What is required - Restrict the output to the lines below starting at the one that contains "s.rebases && !commitLocked k x s" and ending at the one that contains "sortEntries (st.rlx.foldl (fun es r =>", and restate them word for word, both ends included.

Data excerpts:
- Opening Delimiter -

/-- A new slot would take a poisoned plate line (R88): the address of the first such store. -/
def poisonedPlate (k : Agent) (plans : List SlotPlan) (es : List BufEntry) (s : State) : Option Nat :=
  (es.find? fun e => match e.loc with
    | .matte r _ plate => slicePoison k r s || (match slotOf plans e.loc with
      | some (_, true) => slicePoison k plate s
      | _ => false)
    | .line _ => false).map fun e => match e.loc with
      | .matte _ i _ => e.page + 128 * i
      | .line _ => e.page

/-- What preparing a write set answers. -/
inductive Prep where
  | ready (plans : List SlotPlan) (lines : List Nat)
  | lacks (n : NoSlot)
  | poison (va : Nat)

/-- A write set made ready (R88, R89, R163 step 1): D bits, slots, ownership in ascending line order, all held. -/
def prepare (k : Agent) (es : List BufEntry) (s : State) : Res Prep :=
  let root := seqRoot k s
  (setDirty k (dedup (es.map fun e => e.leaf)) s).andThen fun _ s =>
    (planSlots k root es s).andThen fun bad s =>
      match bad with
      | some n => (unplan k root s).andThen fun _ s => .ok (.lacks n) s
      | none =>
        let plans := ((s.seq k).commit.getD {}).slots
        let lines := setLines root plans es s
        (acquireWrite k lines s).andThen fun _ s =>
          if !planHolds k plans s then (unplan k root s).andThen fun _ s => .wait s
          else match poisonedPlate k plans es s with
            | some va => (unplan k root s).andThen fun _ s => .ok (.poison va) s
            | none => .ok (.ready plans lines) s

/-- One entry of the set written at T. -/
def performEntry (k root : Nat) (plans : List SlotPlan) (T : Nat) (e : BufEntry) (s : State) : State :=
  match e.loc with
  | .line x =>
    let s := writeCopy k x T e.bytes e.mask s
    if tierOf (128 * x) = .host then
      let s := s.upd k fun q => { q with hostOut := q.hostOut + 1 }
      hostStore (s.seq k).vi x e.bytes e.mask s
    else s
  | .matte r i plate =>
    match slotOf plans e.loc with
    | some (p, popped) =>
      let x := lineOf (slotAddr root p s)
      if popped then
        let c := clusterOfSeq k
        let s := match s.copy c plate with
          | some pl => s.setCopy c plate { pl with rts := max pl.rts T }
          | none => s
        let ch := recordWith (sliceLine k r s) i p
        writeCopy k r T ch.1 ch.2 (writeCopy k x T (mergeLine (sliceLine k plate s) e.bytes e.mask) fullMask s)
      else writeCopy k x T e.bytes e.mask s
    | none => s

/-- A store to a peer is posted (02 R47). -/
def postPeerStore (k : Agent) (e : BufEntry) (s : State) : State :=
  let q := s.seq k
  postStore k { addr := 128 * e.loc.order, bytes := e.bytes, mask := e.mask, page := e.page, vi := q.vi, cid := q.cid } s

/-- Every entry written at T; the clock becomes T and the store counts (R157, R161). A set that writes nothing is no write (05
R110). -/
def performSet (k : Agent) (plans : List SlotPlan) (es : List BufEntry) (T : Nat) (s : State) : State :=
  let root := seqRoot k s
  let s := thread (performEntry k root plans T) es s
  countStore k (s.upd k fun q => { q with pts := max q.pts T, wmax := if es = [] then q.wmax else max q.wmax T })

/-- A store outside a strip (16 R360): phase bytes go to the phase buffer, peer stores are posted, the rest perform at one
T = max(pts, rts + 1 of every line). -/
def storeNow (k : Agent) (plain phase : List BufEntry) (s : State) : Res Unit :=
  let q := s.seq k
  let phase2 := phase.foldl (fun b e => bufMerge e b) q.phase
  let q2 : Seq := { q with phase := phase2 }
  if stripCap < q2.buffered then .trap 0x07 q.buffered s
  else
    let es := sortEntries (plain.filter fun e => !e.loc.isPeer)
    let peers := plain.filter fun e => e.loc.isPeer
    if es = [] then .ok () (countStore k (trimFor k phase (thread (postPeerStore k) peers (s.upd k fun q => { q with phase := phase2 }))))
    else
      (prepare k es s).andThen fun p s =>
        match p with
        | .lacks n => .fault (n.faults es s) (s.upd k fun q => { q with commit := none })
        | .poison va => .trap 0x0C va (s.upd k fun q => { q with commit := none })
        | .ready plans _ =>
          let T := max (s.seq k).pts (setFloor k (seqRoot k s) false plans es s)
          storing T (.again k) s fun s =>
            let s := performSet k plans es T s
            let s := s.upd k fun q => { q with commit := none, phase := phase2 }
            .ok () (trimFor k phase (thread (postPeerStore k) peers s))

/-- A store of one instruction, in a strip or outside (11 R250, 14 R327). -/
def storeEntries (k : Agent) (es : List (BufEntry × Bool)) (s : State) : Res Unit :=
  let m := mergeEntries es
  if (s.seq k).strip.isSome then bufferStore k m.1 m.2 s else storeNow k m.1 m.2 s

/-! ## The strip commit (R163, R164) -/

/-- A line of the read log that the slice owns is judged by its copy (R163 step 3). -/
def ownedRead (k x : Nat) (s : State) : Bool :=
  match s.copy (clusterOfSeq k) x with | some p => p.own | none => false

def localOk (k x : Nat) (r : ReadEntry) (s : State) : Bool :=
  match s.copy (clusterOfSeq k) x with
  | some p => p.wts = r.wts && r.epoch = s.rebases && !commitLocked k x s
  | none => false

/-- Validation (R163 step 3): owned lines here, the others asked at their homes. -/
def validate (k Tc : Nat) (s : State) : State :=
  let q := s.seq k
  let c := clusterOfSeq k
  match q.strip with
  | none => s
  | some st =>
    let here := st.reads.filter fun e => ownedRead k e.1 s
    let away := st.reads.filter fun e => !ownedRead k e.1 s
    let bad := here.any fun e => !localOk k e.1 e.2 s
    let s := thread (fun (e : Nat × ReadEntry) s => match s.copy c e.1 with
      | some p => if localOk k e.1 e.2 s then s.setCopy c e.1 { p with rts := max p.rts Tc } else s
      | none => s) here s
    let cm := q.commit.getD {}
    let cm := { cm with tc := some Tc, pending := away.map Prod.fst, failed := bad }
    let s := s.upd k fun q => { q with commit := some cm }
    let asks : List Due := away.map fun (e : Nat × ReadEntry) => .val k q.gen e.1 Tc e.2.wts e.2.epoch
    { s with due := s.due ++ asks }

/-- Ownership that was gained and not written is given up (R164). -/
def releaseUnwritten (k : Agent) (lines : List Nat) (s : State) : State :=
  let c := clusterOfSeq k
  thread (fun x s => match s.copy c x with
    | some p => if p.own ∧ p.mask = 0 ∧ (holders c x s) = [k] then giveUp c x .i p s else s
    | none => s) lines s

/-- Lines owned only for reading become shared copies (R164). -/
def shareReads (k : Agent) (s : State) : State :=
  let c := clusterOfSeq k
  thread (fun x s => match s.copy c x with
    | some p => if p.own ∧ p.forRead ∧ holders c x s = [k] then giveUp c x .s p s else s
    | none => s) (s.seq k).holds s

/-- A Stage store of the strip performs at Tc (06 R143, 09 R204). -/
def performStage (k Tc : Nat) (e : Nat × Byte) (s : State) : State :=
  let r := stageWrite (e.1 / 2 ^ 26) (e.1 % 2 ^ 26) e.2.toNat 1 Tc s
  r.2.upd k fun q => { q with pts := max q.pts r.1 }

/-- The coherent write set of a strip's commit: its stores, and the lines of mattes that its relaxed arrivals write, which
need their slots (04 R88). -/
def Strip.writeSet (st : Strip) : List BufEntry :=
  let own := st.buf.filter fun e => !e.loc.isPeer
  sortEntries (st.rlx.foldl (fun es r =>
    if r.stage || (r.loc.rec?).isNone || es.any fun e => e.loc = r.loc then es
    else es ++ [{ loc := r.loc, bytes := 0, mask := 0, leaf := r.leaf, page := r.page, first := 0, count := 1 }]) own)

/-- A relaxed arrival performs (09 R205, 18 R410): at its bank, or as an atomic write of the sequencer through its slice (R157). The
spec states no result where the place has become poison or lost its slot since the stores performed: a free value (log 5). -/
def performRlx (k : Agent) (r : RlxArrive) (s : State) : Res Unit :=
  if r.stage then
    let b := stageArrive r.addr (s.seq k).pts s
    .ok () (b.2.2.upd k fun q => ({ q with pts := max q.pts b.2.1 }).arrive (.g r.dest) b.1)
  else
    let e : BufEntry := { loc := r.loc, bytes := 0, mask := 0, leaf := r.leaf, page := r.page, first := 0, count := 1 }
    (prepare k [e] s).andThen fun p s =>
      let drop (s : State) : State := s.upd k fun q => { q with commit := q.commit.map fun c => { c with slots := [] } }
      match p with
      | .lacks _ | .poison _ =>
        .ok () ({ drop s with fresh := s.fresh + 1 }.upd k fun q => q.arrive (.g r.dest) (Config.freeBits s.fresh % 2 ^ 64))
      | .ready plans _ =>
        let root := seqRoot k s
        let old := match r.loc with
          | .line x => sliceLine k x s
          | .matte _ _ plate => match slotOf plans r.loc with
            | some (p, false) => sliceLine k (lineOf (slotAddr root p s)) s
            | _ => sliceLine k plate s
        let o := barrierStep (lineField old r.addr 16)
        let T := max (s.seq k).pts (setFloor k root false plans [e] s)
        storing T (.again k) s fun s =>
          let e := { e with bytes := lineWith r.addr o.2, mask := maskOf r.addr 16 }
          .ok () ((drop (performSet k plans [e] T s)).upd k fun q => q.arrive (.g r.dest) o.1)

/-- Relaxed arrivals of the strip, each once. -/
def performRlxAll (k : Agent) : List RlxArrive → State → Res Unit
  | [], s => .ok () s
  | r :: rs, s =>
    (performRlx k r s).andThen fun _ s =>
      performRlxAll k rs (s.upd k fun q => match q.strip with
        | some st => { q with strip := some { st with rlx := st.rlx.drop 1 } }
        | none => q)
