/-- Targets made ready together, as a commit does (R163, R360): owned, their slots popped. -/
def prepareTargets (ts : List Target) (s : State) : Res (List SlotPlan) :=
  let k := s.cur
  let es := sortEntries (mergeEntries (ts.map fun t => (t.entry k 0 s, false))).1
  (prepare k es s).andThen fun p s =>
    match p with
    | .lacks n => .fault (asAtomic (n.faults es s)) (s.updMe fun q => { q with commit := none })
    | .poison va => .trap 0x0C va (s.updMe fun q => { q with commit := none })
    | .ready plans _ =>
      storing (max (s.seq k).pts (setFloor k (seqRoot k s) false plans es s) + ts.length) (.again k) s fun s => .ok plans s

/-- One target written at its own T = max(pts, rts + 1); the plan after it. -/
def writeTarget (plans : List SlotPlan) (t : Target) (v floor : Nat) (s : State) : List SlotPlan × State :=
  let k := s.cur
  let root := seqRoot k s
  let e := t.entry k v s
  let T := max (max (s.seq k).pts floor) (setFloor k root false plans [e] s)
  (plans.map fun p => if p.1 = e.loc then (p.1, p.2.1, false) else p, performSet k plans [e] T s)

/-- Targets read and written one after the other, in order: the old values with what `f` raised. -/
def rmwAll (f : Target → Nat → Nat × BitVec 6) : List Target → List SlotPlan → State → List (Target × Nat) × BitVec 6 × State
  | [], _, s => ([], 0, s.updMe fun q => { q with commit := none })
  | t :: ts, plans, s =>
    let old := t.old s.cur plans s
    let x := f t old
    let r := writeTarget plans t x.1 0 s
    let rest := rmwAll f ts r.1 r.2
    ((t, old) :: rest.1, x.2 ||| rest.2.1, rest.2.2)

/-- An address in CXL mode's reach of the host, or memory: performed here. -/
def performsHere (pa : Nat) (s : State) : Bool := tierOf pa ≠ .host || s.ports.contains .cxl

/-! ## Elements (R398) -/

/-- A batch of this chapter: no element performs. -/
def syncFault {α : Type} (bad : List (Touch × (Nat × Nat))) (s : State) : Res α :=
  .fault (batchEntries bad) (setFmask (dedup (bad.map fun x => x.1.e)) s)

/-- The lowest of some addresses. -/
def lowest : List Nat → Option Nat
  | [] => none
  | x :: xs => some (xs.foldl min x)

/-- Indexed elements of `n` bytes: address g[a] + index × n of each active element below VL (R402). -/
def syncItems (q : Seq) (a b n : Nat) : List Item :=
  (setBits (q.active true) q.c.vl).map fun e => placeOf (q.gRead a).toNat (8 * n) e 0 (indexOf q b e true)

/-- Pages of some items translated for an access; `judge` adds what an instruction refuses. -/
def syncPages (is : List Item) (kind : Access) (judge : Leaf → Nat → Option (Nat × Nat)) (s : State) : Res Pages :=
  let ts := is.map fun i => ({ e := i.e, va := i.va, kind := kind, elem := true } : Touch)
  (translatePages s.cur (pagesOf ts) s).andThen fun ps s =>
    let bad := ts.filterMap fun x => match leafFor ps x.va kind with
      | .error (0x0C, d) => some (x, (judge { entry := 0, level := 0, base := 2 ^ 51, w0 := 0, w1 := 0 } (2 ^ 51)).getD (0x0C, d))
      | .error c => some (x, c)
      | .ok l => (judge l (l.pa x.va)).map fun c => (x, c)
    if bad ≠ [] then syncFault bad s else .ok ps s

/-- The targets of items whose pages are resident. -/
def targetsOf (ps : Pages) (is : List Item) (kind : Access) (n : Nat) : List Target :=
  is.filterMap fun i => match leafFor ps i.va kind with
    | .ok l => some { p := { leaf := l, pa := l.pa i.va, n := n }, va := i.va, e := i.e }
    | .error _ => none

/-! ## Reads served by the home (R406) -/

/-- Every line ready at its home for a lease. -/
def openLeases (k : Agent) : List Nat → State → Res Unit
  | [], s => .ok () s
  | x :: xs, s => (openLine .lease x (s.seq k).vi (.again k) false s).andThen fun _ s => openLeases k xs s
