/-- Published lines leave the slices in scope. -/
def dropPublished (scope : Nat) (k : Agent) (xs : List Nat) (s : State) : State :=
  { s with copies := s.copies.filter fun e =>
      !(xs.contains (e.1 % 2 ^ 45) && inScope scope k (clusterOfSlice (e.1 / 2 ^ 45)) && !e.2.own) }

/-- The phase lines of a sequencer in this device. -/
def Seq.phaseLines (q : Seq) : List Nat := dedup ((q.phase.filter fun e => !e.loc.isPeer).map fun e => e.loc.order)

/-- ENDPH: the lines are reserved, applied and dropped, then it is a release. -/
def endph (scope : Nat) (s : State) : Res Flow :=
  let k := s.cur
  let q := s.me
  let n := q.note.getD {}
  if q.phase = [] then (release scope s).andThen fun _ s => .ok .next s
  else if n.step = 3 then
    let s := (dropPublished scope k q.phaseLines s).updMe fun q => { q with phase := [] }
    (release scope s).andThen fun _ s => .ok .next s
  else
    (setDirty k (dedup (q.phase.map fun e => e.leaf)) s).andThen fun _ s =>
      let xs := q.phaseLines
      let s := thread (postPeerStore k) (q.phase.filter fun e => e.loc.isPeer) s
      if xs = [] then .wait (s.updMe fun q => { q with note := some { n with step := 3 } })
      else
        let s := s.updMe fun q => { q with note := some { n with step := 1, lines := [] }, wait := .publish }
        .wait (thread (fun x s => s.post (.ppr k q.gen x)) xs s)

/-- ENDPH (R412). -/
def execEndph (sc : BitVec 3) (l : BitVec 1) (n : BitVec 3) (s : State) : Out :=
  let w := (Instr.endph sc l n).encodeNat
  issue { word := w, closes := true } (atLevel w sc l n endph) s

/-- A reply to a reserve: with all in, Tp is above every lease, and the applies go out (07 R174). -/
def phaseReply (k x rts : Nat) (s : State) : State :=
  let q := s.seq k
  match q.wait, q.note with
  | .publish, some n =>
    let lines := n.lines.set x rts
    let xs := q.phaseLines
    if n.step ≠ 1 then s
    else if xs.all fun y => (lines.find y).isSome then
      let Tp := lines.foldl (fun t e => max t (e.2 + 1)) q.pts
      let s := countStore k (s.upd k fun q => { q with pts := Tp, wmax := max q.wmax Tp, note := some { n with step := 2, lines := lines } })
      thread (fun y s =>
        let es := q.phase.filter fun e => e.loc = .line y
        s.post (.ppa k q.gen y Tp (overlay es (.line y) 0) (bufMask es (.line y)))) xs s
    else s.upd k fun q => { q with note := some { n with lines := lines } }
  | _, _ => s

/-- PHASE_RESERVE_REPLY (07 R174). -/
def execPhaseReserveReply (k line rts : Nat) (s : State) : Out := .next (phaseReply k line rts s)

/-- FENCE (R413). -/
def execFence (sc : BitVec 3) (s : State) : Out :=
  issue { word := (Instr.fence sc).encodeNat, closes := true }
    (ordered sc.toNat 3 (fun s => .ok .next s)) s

- Closing Delimiter -

Expected output -
  | some p => p.wts = r.wts && r.epoch = s.rebases && !commitLocked k x s
  | none => false

/-- Validation (R163 step 3): owned lines here, the others asked at their homes. -/
def validate (k Tc : Nat) (s : State) : State :=
  let q := s.seq k
  let c := clusterOfSeq k
  match q.strip with
  | none => s
  | some st =>
    let here := st.reads.filter fun e => ownedRead k e.1 s
    let away := st.reads.filter fun e => !ownedRead k e.1 s
    let bad := here.any fun e => !localOk k e.1 e.2 s
    let s := thread (fun (e : Nat × ReadEntry) s => match s.copy c e.1 with
      | some p => if localOk k e.1 e.2 s then s.setCopy c e.1 { p with rts := max p.rts Tc } else s
      | none => s) here s
    let cm := q.commit.getD {}
    let cm := { cm with tc := some Tc, pending := away.map Prod.fst, failed := bad }
    let s := s.upd k fun q => { q with commit := some cm }
    let asks : List Due := away.map fun (e : Nat × ReadEntry) => .val k q.gen e.1 Tc e.2.wts e.2.epoch
    { s with due := s.due ++ asks }

/-- Ownership that was gained and not written is given up (R164). -/
def releaseUnwritten (k : Agent) (lines : List Nat) (s : State) : State :=
  let c := clusterOfSeq k
  thread (fun x s => match s.copy c x with
    | some p => if p.own ∧ p.mask = 0 ∧ (holders c x s) = [k] then giveUp c x .i p s else s
    | none => s) lines s

/-- Lines owned only for reading become shared copies (R164). -/
def shareReads (k : Agent) (s : State) : State :=
  let c := clusterOfSeq k
  thread (fun x s => match s.copy c x with
    | some p => if p.own ∧ p.forRead ∧ holders c x s = [k] then giveUp c x .s p s else s
    | none => s) (s.seq k).holds s

/-- A Stage store of the strip performs at Tc (06 R143, 09 R204). -/
def performStage (k Tc : Nat) (e : Nat × Byte) (s : State) : State :=
  let r := stageWrite (e.1 / 2 ^ 26) (e.1 % 2 ^ 26) e.2.toNat 1 Tc s
  r.2.upd k fun q => { q with pts := max q.pts r.1 }

/-- The coherent write set of a strip's commit: its stores, and the lines of mattes that its relaxed arrivals write, which
need their slots (04 R88). -/
def Strip.writeSet (st : Strip) : List BufEntry :=
  let own := st.buf.filter fun e => !e.loc.isPeer
  sortEntries (st.rlx.foldl (fun es r =>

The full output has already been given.